Cognition and ApoE-e4 Status
Cognitive measures that tapped similar domains were standardized and aggregated to reduce the number of variables in analyses. A Trails composite was derived from performances across the 5 Trail Making Test subtests, which were intercorrelated, 0.33 to 0.79 (median = 0.54; 10 of 11 intercorrelations significant at P < .05). A Color–word composite was derived from the 4 subtests on this task (rs = .43-.83; median = 0.58; all Ps < .05). Verbal fluency composite was an aggregate of letter and category fluency (r = .71; P < .01). A memory composite was derived from long-delayed (approximately 20 minute) free recall scores on Logical Memory, Visual Reproduction, and the California Verbal Learning Test-2 (rs = .38-.42; median = 0.41; all Ps < .08). Controlling for age, persons with an ApoE-e4 allele were significantly slower on Trials than the non-ApoE-e4 group (Table 1 ).
Table 1.
ApoE-e4 M (SD) | Non-ApoE-e4 M (SD) | F(1,20) | |
---|---|---|---|
Trials composite | 2.22 (4.75) | −1.19 (3.18) | 5.52 b |
Color–word composite | 0.74 (4.66) | −0.39 (2.54) | 2.24 |
Verbal fluency composite | 0.09 (2.01) | −0.05 (1.82) | 0.03 |
Memory composite | 0.72 (2.87) | −0.39 (2.03) | 0.35 |
Total hippocampal volume | 0.51−2 (0.41−3) | 0.50−2 (0.48−3) | 0.05 |
Total white matter volume | 0.15 (0.01) | 0.16 (0.01) | 6.41 b |
Total cortical volume | 0.30 (0.03) | 0.29 (0.02) | 0.84 |
Cortisol mean slope | 0.66 (0.30) | 0.39 (0.25) | 6.00 b |
Cortisol mean AUC | 3.33 (1.12) | 3.24 (1.85) | 0.14 |
Abbreviations: ApoE-e4, apolipoprotein E-e4; AUC, area under the curve; SD, standard deviation.

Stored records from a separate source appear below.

-- ==== Sys2Proof/Machine/Bus.lean ====
section
/-! DEFINITION. The host register interface (20_memory.md R60 to R74): the register map, the refused accesses, reads, writes
and the execution of a command word. -/

namespace Sys2Proof.Machine

/-- The registers of the window (R61). -/
inductive Reg where
  | cmd
  | status
  | din
  | tLo
  | tHi
  | keyIn (k : Fin 8)
  | saltIn (k : Fin 2)
  | persIn (k : Fin 2)
  | out (k : Fin 8)
  deriving DecidableEq, Repr

/-- The register map of R61, by 8-byte slot (offset div 8): slots 5..7 (0x028..0x03F) and 20..23 (0x0A0..0x0BF) are
reserved. -/
def regOfSlot (slot : Nat) : Option Reg :=
  if slot = 0 then some .cmd
  else if slot = 1 then some .status
  else if slot = 2 then some .din
  else if slot = 3 then some .tLo
  else if slot = 4 then some .tHi
  else if slot < 8 then none
  else if h : slot - 8 < 8 then some (.keyIn ⟨slot - 8, h⟩)
  else if h : slot - 16 < 2 then some (.saltIn ⟨slot - 16, h⟩)
  else if h : slot - 18 < 2 then some (.persIn ⟨slot - 18, h⟩)
  else if slot < 24 then none
  else if h : slot - 24 < 8 then some (.out ⟨slot - 24, h⟩)
  else none

/-- The register an access names: it must be 8 bytes wide, aligned, and outside the reserved ranges (R62, R63). -/
def selectReg (offset : BitVec 8) (size : Nat) : Except BusError Reg :=
  if size ≠ 8 then .error .wrongSize
  else if offset.toNat % 8 ≠ 0 then .error .misaligned
  else
    match regOfSlot (offset.toNat / 8) with
    | none => .error .reservedOffset
    | some r => .ok r

/-- The value a read of a register returns; CMD and the staging registers are write-only (R46, R63, R70). -/
def readReg (s : State) : Reg → Except BusError Word64
  | .cmd => .error .readOfWriteOnly
  | .status => .ok s.status
  | .din => .ok s.din
  | .tLo => .ok (tLow s.t)
  | .tHi => .ok (tHigh s.t)
  | .keyIn _ => .error .readOfWriteOnly
  | .saltIn _ => .error .readOfWriteOnly
  | .persIn _ => .error .readOfWriteOnly
  | .out k => .ok (toWords 8 s.out)[k]

/-- A word written to CMD: a legal one is executed (R42, R72), any other only raises ILLEGAL_COMMAND (30_encoding.md R95). -/
def runCommand (w : Word64) (s : State) : Host.Outcome State Fault Refusal :=
  match decode w with
  | .ok i => exec i s
  | .error _ => .next (s.raiseError .illegalCommand)

/-- What a write of a register does (R36, R37, R42); STATUS, T_LO, T_HI and OUT are read-only (R63). -/
def writeReg (s : State) (v : Word64) : Reg → Host.Outcome State Fault Refusal
  | .cmd => runCommand v s
  | .status => .fault (.busError .writeOfReadOnly)
  | .din => .next { s with din := v }
  | .tLo => .fault (.busError .writeOfReadOnly)
  | .tHi => .fault (.busError .writeOfReadOnly)
  | .keyIn k => .next { s with keyIn := s.keyIn.set k v }
  | .saltIn k => .next { s with saltIn := s.saltIn.set k v }
  | .persIn k => .next { s with persIn := s.persIn.set k v }
  | .out _ => .fault (.busError .writeOfReadOnly)

/-- The value `MemRead(offset, size)` returns, or the bus error that refuses it (R62, R63). -/
def busRead (s : State) (offset : BitVec 8) (size : Nat) : Except BusError Word64 :=
  match selectReg offset size with
  | .error e => .error e
  | .ok r => readReg s r

/-- What `MemWrite(offset, size, v)` does (R62, R63). -/
def busWrite (s : State) (offset : BitVec 8) (size : Nat) (v : Word64) : Host.Outcome State Fault Refusal :=
  match selectReg offset size with
  | .error e => .fault (.busError e)
  | .ok r => writeReg s v r

/-- One host access as one indivisible step (R72). A read only returns its value (R73); a refused access is a fault of the
host program (R64). -/
def access (x : Transaction) (s : State) : Host.Outcome State Fault Refusal :=
  match x with
  | .read offset size =>
    match busRead s offset size with
    | .ok v => .next { s with reads := s.reads ++ [v] }
    | .error e => .fault (.busError e)
  | .write offset size v => busWrite s offset size v

/-- The port accepts the next transaction in order (R74); with none pending the engine is idle and holds all of its state
(60_exceptions.md R265). -/
def serve (s : State) : Host.Outcome State Fault Refusal :=
  match s.pending with
  | [] => .next s
  | x :: rest => access x { s with pending := rest }

/-- The host is about to write this command word to CMD: it heads the transactions the port will accept. -/
def placeCommand (s : State) (w : Word64) : State := { s with pending := .write 0x00 8 w :: s.pending }

end Sys2Proof.Machine
end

a Age was controlled in all group comparisons because the ApoE-e4 group was younger than the non-ApoE-e4 group (P < .10).
b P < .05.
Brain Volume and ApoE-e4 Status
Groups were compared for hippocampal, cortical, and white matter volume because these regions have been most consistently linked with ApoE status in prior research. 8–10 Although it would be valuable to study group differences in more cortical regions (eg, parahippocamal gyrus), our study did not have sufficient power. To normalize individual variation in head size, all brain volume measures were divided by the participant’s total intracranial volume. 25 After controlling for age, persons with an ApoE-e4 allele had lesser white matter volume than the non-ApoE-e4 group (Table 1).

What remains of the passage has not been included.